Coffee Roasters in Alberta

Alberta's specialty coffee scene is anchored by Calgary and Edmonton — two of the strongest indie roasting markets in Canada — extended by Banff and Canmore's mountain-town energy. The province's 17 active independent roasters include nationally-recognized names like Phil & Sebastian, Monogram, and Transcend.

17 independent roasters listed

Calgary anchors Alberta's specialty coffee scene with 11 active independent roasters and a national reputation built largely on Phil & Sebastian Coffee Roasters and Monogram Coffee — two operators whose technical sourcing and roasting work has put the city on the international specialty coffee map. Fratello Coffee Roasters is one of the longer-running Calgary specialty operations, joined by Rosso Coffee Roasters (multiple cafes across the metro), Canadian Heritage Roasting Company, Devil's Head Coffee, Hammer & Chip Coffee, Q.Lab Coffee, Sought x Found Coffee, and The Roasterie.
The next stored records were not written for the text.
/-- START with BUSY clear clears the rake's counters and records and begins at its first page; with BUSY set nothing
starts. RAKE_PAGE in a mode in which the rake works reads the bursts of its next page, or counts a page that it must skip;
past the range, on a held page, on one that waits for its set or its rank, in a pause or in another mode it waits. At the
range's end BUSY clears, its source is raised and a Scan Media command ends. A fuse record by its complement pair is
refused with RES 1 outside HOLD or during a transition or step, 2 for a spare in use, 3 with all 256 used; else the repair
runs as a HOLD step and ends verified, counted, or with RES 4. -/
def Obligations.RakeAndFieldRepair : Prop :=
  (∀ (s : State) (p : Path) (v : Word) (u : State), MayWrite s p Reg.RAKE_CTL →
    u = s.setF Reg.RAKE_CTL 3 1 (fld v 3 1) → bit v 0 = true → u.bit Reg.RAKE_STAT 31 = false →
    exec (.rakeStart p v) s = .next (settle
      ({ (clearRegs (rakeRewrites u) rakeRegs).setBit Reg.RAKE_STAT 31 true with rake := { next := rakeFirst ((clearRegs (rakeRewrites u) rakeRegs).setBit Reg.RAKE_STAT 31 true), last := rakeLast ((clearRegs (rakeRewrites u) rakeRegs).setBit Reg.RAKE_STAT 31 true) } }))) ∧
  (∀ (s : State) (p : Path) (v : Word) (u : State), MayWrite s p Reg.RAKE_CTL →
    u = s.setF Reg.RAKE_CTL 3 1 (fld v 3 1) → bit v 0 = false ∨ u.bit Reg.RAKE_STAT 31 = true →
    exec (.rakeStart p v) s = .next (settle (u))) ∧
  (∀ (s : State) (e : List (List (Nat × Word))), rakeRuns s = false ∨ s.rake.last < s.rake.next ∨ heldPage s
    s.rake.next = true ∨ paused s = true ∨ rakeWaits s s.rake.next = true → exec (.rakePage e) s = .next (settle (s))) ∧
  (∀ (s u : State) (e : List (List (Nat × Word))), rakeRuns s = true → s.rake.next ≤ s.rake.last →
    heldPage s s.rake.next = false → paused s = false → rakeWaits s s.rake.next = false →
    u = (if mapServed { s with rake := { s.rake with next := s.rake.next + 1 } } s.rake.next then writeBlock
      { s with rake := { s.rake with next := s.rake.next + 1 } } s.rake.next else
      { s with rake := { s.rake with next := s.rake.next + 1 } }) → pageServable u s.rake.next = true →
    eState (storedEntry u s.rake.next) ≤ 2 → malformed u (storedEntry u s.rake.next) = false →
    exec (.rakePage e) s = .next (settle (rakeBursts (charge u false 253 (runLocs (storedEntry u s.rake.next)).length
      .amber) s.rake.next (storedEntry u s.rake.next) 0 (runLocs (storedEntry u s.rake.next)) e))) ∧
  (∀ (s u : State), rakeRuns s = true → s.rake.last < s.rake.next →
    u = raise (s.setBit Reg.RAKE_STAT 31 false) Src.rakeDone → (u.port.bg.map (fun e => e.2) = some 0x4304 →
    exec .rakeDone s = .next (settle ({ u with port := { u.port with bg := none } }))) ∧ (u.port.bg.map (fun e => e.2)
      ≠ some 0x4304 → exec .rakeDone s = .next (settle (u)))) ∧
  (∀ (s : State), rakeRuns s = false ∨ s.rake.next ≤ s.rake.last → exec .rakeDone s = .next (settle (s))) ∧
  (∀ (s : State) (p : Path) (v : Word) (u : State), MayWriteGp s p (Reg.GEN_FUSEPROG 0) →
    u = s.setReg (Reg.GEN_FUSEPROG 0) v → u.code ≠ Mode.hold ∨ u.changing = true ∨ u.mode.step.isSome = true →
    exec (.fuseRepair p v) s = .next (settle (fuseResult u 1))) ∧
  (∀ (s : State) (p : Path) (v : Word) (u : State), MayWriteGp s p (Reg.GEN_FUSEPROG 0) →
    u = s.setReg (Reg.GEN_FUSEPROG 0) v → u.code = Mode.hold → u.changing = false → u.mode.step = none →
    u.sec.otp.fuses.any (fun r => decide (fld r 31 16 = fld v 31 16)) = true →
    exec (.fuseRepair p v) s = .next (settle (fuseResult u 2))) ∧
  (∀ (s : State) (p : Path) (v : Word) (u : State), MayWriteGp s p (Reg.GEN_FUSEPROG 0) →
    u = s.setReg (Reg.GEN_FUSEPROG 0) v → u.code = Mode.hold → u.changing = false → u.mode.step = none →
    u.sec.otp.fuses.any (fun r => decide (fld r 31 16 = fld v 31 16)) = false → 256 ≤ u.sec.otp.fuses.length →
    exec (.fuseRepair p v) s = .next (settle (fuseResult u 3))) ∧
  (∀ (s : State) (p : Path) (v : Word) (u : State), MayWriteGp s p (Reg.GEN_FUSEPROG 0) →
    u = s.setReg (Reg.GEN_FUSEPROG 0) v → u.code = Mode.hold → u.changing = false → u.mode.step = none →
    u.sec.otp.fuses.any (fun r => decide (fld r 31 16 = fld v 31 16)) = false → u.sec.otp.fuses.length < 256 →
    exec (.fuseRepair p v) s = .next (settle
      ({ u.setBit Reg.GEN_FUSESTAT 31 true with repair := { u.repair with run := some v }, mode := { u.mode with step := some 1 } }))) ∧
  (∀ (s u : State) (v : Word), s.repair.run = some v →
    u = { s.setBit Reg.GEN_FUSESTAT 31 false with repair := { s.repair with run := none } } →
    exec (.fuseRepairComplete true) s = .next (settle (stepEnds (fuseResult
      ({ u with sec := { u.sec with otp := { u.sec.otp with fuses := u.sec.otp.fuses ++ [v] } } }.setF
      Reg.GEN_FUSESTAT 8 0 (u.sec.otp.fuses.length + 1)) 0))) ∧ exec (.fuseRepairComplete false) s = .next (settle
      (stepEnds (raise (fuseResult u 4) Src.fuseFailed)))) ∧
  (∀ (s : State) (b : Bool), s.repair.run = none → exec (.fuseRepairComplete b) s = .next (settle (s)))

/-- A sluice window whose number is new opens, and one already open does not; DELIVERABLE_RECOMPUTE keeps the new D for
the next window, the rates as they stand in HOLD; urgency that has stood for 100 us is raised once. A housekeeping round
that has ended, or that a step of the tide has cut short, runs the model with the limits as they stood before the writes
of its clock, and not before its end, out of reset and with the function READY; the pause step takes effect at its tide,
and D follows. PLL_LOCK and D2D_TRAINING_COMPLETE make their units READY; a lost D2D module counts down, and the last one
of a link isolates it or, of the power die, sends the device to SAFE. A boundary-scan instruction changes the JTAG port
alone. -/
def Obligations.RoundsWindowsAndClocks : Prop :=
  (∀ (s : State), s.tide / 2 ^ wlog s = s.slu.window → exec .sluiceWindowOpen s = .next (settle (s))) ∧
  (∀ (s : State), s.tide / 2 ^ wlog s ≠ s.slu.window → exec .sluiceWindowOpen s = .next (settle (windowOpen s))) ∧
  (∀ (s u : State), u = (if s.code = Mode.hold then s else takeRates s) →
    exec .deliverableRecompute s = .next (settle
      ({ u with slu := { u.slu with pendD := some (deliverable u (u.fld Reg.SLU_CTL 15 8)) } }))) ∧
  (∀ (s u : State), ExpiryActs s 1 (if urgNow s then some s.clock else none) → u = followUrgc s (List.range 4) →
    urgDue u = [] → exec .urgencyPersistent s = .next (settle (u))) ∧
  (∀ (s u : State), ExpiryActs s 1 (if urgNow s then some s.clock else none) → u = followUrgc s (List.range 4) →
    urgDue u ≠ [] →
    exec .urgencyPersistent s = .next (settle (raiseSlu
      { u with slu := { u.slu with urgTold := u.slu.urgTold ++ urgDue u } } 5 none))) ∧
  (∀ (s : State) (l : List (Option (BitVec 16))), readyHk s = false ∨ s.inReset = true ∨ s.hk.cut = none ∧ (s.tide <
    625000 ∨ s.hk.round = some (s.tide / 625000)) → exec (.housekeepingRound l) s = .next (settle (s))) ∧
  (∀ (s u v : State) (l : List (Option (BitVec 16))) (k : Nat), readyHk s = true → s.inReset = false →
    k = s.tide / 625000 → s.hk.cut.isSome = true ∨ (k ≠ 0 ∧ s.hk.round ≠ some k) →
    u = { s with hk := { s.hk with round := some k, cut := none } } →
    v = showModel (chanHeat (limitsBefore u (fun u => setPause (averaged (thermal (readings u 0 384 l)))
      (s.hk.cut.getD (625000 * k)))) (List.range 24)) →
    exec (.housekeepingRound l) s = .next (settle (tick (v.setF Reg.HK_STAT 15 0 (v.fld Reg.HK_STAT 15 0 + 1)) bHouse
      0 1))) ∧
  (∀ (s : State) (f : State →
    State), s.hk.before = none ∨ s.hk.before.map (fun x => decide (x.1 = s.clock)) = some false →
    limitsBefore s f = f s) ∧
  (∀ (s : State) (f : State → State) (r : Word × Word × Word), s.hk.before = some (s.clock, r) →
    limitsBefore s f = setLimits (f (setLimits s r)) (limitsNow s)) ∧
  (∀ (s : State), s.hk.pend = none ∨ (s.hk.pend.map (fun t => decide (s.tide < t))) = some true →
    exec .pauseStepApply s = .next (settle (s))) ∧
  (∀ (s u : State) (t : Nat), s.hk.pend = some t → t ≤ s.tide →
    u = ({ s with hk := { s.hk with pend := none } }.setF Reg.HK_STAT 21 16 s.hk.step).setF Reg.SLU_DELIV 21 16
      s.hk.step → s.fld Reg.HK_STAT 21 16 ≠ s.hk.step →
    exec .pauseStepApply s = .next (settle
      ({ u with slu := { u.slu with pendD := some (deliverable u (u.fld Reg.SLU_CTL 15 8)) } }))) ∧
  (∀ (s u : State), s.tideU.pll = false → s.mode.resetLow = none → s.mode.supplyLow = false →
    u = { s with tideU := { s.tideU with pll := true, phase := 0 } } →
    exec .pllLock s = .next (settle (if s.code = Mode.boot ∨ !readyTmu s then u else setReadyTide u true))) ∧
  (∀ (s : State), s.tideU.pll = true → exec .pllLock s = .next (settle (s))) ∧
  (∀ (s : State) (d : Fin 3), s.mode.resetLow = none → s.mode.supplyLow = false →
    exec (.d2dTrainingComplete d) s = .next (settle (if d = 2 then setReadyHk (setReadyD2d s d true) true else
      setReadyD2d s d true))) ∧
  (∀ (s : State) (d : Fin 3), 1 < d2dMods s d →
    exec (.d2dModuleLost d) s = .next (settle (raise (setD2dMods s d (d2dMods s d - 1)) (1476 + d.val)))) ∧
  (∀ (s u : State) (d : Fin 3), d2dMods s d = 1 → u = setReadyD2d (setD2dMods s d 0) d false →
    exec (.d2dModuleLost d) s = .next (settle (if d = 2 then safeReact (raise u 1480) else isolate (raise u (1478 +
      d.val)) (1478 + d.val) {}))) ∧
  (∀ (s : State) (d : Fin 3), d2dMods s d = 0 → exec (.d2dModuleLost d) s = .next (settle (s))) ∧
  (∀ (s : State) (b : Bool), exec (.boundaryScanInstruction b) s = .next (settle ({ s with scan := b })))
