theorem sysInstr_isNone (w : Word) :
    (sysInstr c (regField w 21) (regField w 16) (regField w 11) (fld w 10 5) (fld w 4 0)).isNone = illegalX w := by
  unfold illegalX
  dsimp only
  have h1 : fld w 25 21 = (regField w 21).val := fld_eq_regField w 21
  have h2 : fld w 20 16 = (regField w 16).val := fld_eq_regField w 16
  have h3 : fld w 15 11 = (regField w 11).val := fld_eq_regField w 11
  rw [h1, h2, h3]
  generalize fld w 10 5 = xfn, fld w 4 0 = arg
  unfold sysInstr
  split
  case h_22 => simp only [Option.isNone_none, *]
  all_goals
    simp only [isNone_ite_some, Fin.val_eq_zero_iff, not_and_or, not_lt, ne_eq]

end

/-- A 16-bit field is a shift amount when its high bits are clear. -/
theorem immField_lt (w : Word) : (immField w).toNat < 64 ↔ fld w 15 6 = 0 := by
  simp only [immField, fld, nfld, BitVec.toNat_ofNat]
  norm_num
  omega

theorem shiftInstr_isNone (f : Fin 64 → Instr) (w : Word) : (shiftInstr f (immField w)).isNone = decide (fld w 15 6 ≠ 0) := by
  simp only [shiftInstr, isNone_ite_some, immField_lt, ne_eq]

/-- The fields that opcode 0x30 divides func into. -/
theorem amoFields (w : Word) : (fld w 10 4 ≠ 0 ↔ 16 ≤ fld w 10 0) ∧ bit w 3 = (fld w 10 0).testBit 3 ∧
    fld w 1 0 = fld w 10 0 % 4 := by
  refine ⟨?_, ?_, ?_⟩
  · simp only [fld, nfld]; norm_num; omega
  · rw [bit, fld, testBit_nfld]; rfl
  · simp only [fld, nfld]; norm_num

theorem illegalWord_eq (c : Fin 16) (w : Word) : illegalWord w = (legalInstr c w).isNone := by
  unfold illegalWord legalInstr
  dsimp only
  have hs : fld w 20 16 = (regField w 16).val := fld_eq_regField w 16
  have hd : fld w 15 11 = (regField w 11).val := fld_eq_regField w 11
  split
  case h_1 ho => simp only [ho, aluInstr_isNone, hd, ne_eq, Fin.val_eq_zero_iff]
  case h_2 ho | h_3 ho | h_4 ho => simp only [ho, immInstr, shiftInstr_isNone]
  case h_5 ho | h_6 ho => simp only [ho, immInstr, isNone_ite_some, hs, ne_eq, Fin.val_eq_zero_iff]
  case h_7 ho =>
    obtain ⟨hu, h3, hm⟩ := amoFields w
    simp only [ho, amoInstr_isNone, hu, h3, hm]
  case h_8 ho => simp only [ho, sysInstr_isNone]
  case h_9 =>
    have ho : fld w 31 26 < 64 := by unfold fld nfld; omega
    generalize fld w 31 26 = op at *
    interval_cases op <;> simp_all [immInstr]

/-- Settles O59. -/
theorem tamaneWordsReadBack : Obligations.TamaneWordsReadBack :=
  ⟨fun _ _ => legalInstr_of_coreWord, fun _ _ _ => word_of_legalInstr, illegalWord_eq⟩

end Sys2Proof.Proofs
end

section
/-! PROOF. Integer instructions on a core that issues (spec/04 R103, R113): IntegerInstructions. -/

namespace Sys2Proof.Proofs

open Sys2Proof Sys2Proof.Machine Sys2Proof.Laws

section
variable {α : Type}
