-- ==== Sys2Proof/Machine/Wrapper.lean ====
section
/-! DEFINITION. Sys2Proof/Machine/Wrapper.lean: the optional front-end's commands UPDATE, FINALIZE and ENCODE_RND
(43_wrapper.md). When `VARIANT = NONE` each of them is an illegal command (30_encoding.md rule R84); the decoder
rejects its word then, and the meanings take the same completion (log 16). -/

namespace Sys2Proof.Machine

/-- A wrapper command: itself when the wrapper is present, else the illegal command of rule R84. -/
def State.whenWrapped (s : State) (t : State) : State :=
  if s.params.variant = .none then s.raise .illegalCmd else t

/-- UPDATE (rules R171, R172). -/
def updateCommand (s : State) : State :=
  if s.params.mcap < s.msgLen.toNat then s.raise .capacity
  else (s.setAcc (s.acc ++ s.msgOperand) true).complete

/-- `DIGEST[0 .. len(d)) <- d`, `REG.DIGEST_LEN <- HLEN` (rule R174). -/
def State.deliverDigest (d : List Byte) (s : State) : State :=
  (s.storeBuf .digest d).setDigestLen s.params.hlen

/-- FINALIZE (rules R174 to R176): the accumulator is drained first, then the variant's own rule runs on what it held. -/
def finalizeCommand (c : Collab) (s : State) : State :=
  let drained := s.setAcc [] false
  match s.params.variant with
  | .none => s.raise .illegalCmd
  | .hashing => (drained.deliverDigest (hashBytes c s.params.hlen s.acc)).complete
  | .raw => if s.acc.length ≠ s.params.hlen then drained.raise .rawLen else (drained.deliverDigest s.acc).complete

/-- The draw of ENCODE_RND: `SALT[0 .. cs) <- Rng(cs)`, `REG.SALT_LEN <- cs` (rule R180). -/
def State.drawSalt (c : Collab) (s : State) : State :=
  let drawn := (c.rng s.rngDraws s.cfgSaltLen.toNat).toList
  { ((s.storeBuf .salt drawn).setSaltLen s.cfgSaltLen) with rngDraws := s.rngDraws + 1 }

/-- ENCODE_RND (rules R180, R181): the capacity of the draw first, then the draw, then ENCODE on the state so updated. -/
def encodeRndCommand (c : Collab) (s : State) : State :=
  if s.params.scap < s.cfgSaltLen.toNat then s.raise .capacity
  else encodeCommand c (s.drawSalt c)

/-- The meaning of `update`. -/
def execUpdate (s : State) : Host.Outcome State Fault Refusal := .next (s.whenWrapped (updateCommand s))

/-- The meaning of `finalize`. -/
def execFinalize (s : State) : Host.Outcome State Fault Refusal := .next (s.whenWrapped (finalizeCommand collab s))

/-- The meaning of `encodeRnd`. -/
def execEncodeRnd (s : State) : Host.Outcome State Fault Refusal := .next (s.whenWrapped (encodeRndCommand collab s))

end Sys2Proof.Machine
end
The Calgary specialty scene has matured into one of the strongest indie coffee markets in Canada, with operators running cafe-roastery hybrids alongside wholesale programs that reach across the prairies.

Edmonton runs Alberta's other major specialty scene, with five active independent roasters serving a market shaped by the University of Alberta, the provincial government, and a downtown that's been steadily reinvented over the last decade. Transcend Coffee — one of the longer-running Edmonton specialty operators — anchors the city's coffee identity, joined by Iconoclast Coffee Roasters, Rogue Wave Coffee, Candid Coffee Roasters, and The Colombian Coffee Bar & Roastery. The interplay between Calgary and Edmonton keeps the province's coffee culture from feeling like a single-city scene, and the QE2 corridor effectively functions as Alberta's specialty spine.

The Canadian Rockies add their own distinct coffee identity. Banff Roasting Company serves the national-park gateway town. Canmore's Eclipse Coffee Roasters covers the Bow Valley specialty corridor. The mountain-town coffee scene runs at its own pace — serving a customer base that mixes year-round residents with the millions of annual visitors drawn to the Rockies. The 17 active independent Alberta roasters represent a province whose coffee culture spans urban density and alpine resort, with both modes producing genuinely serious work.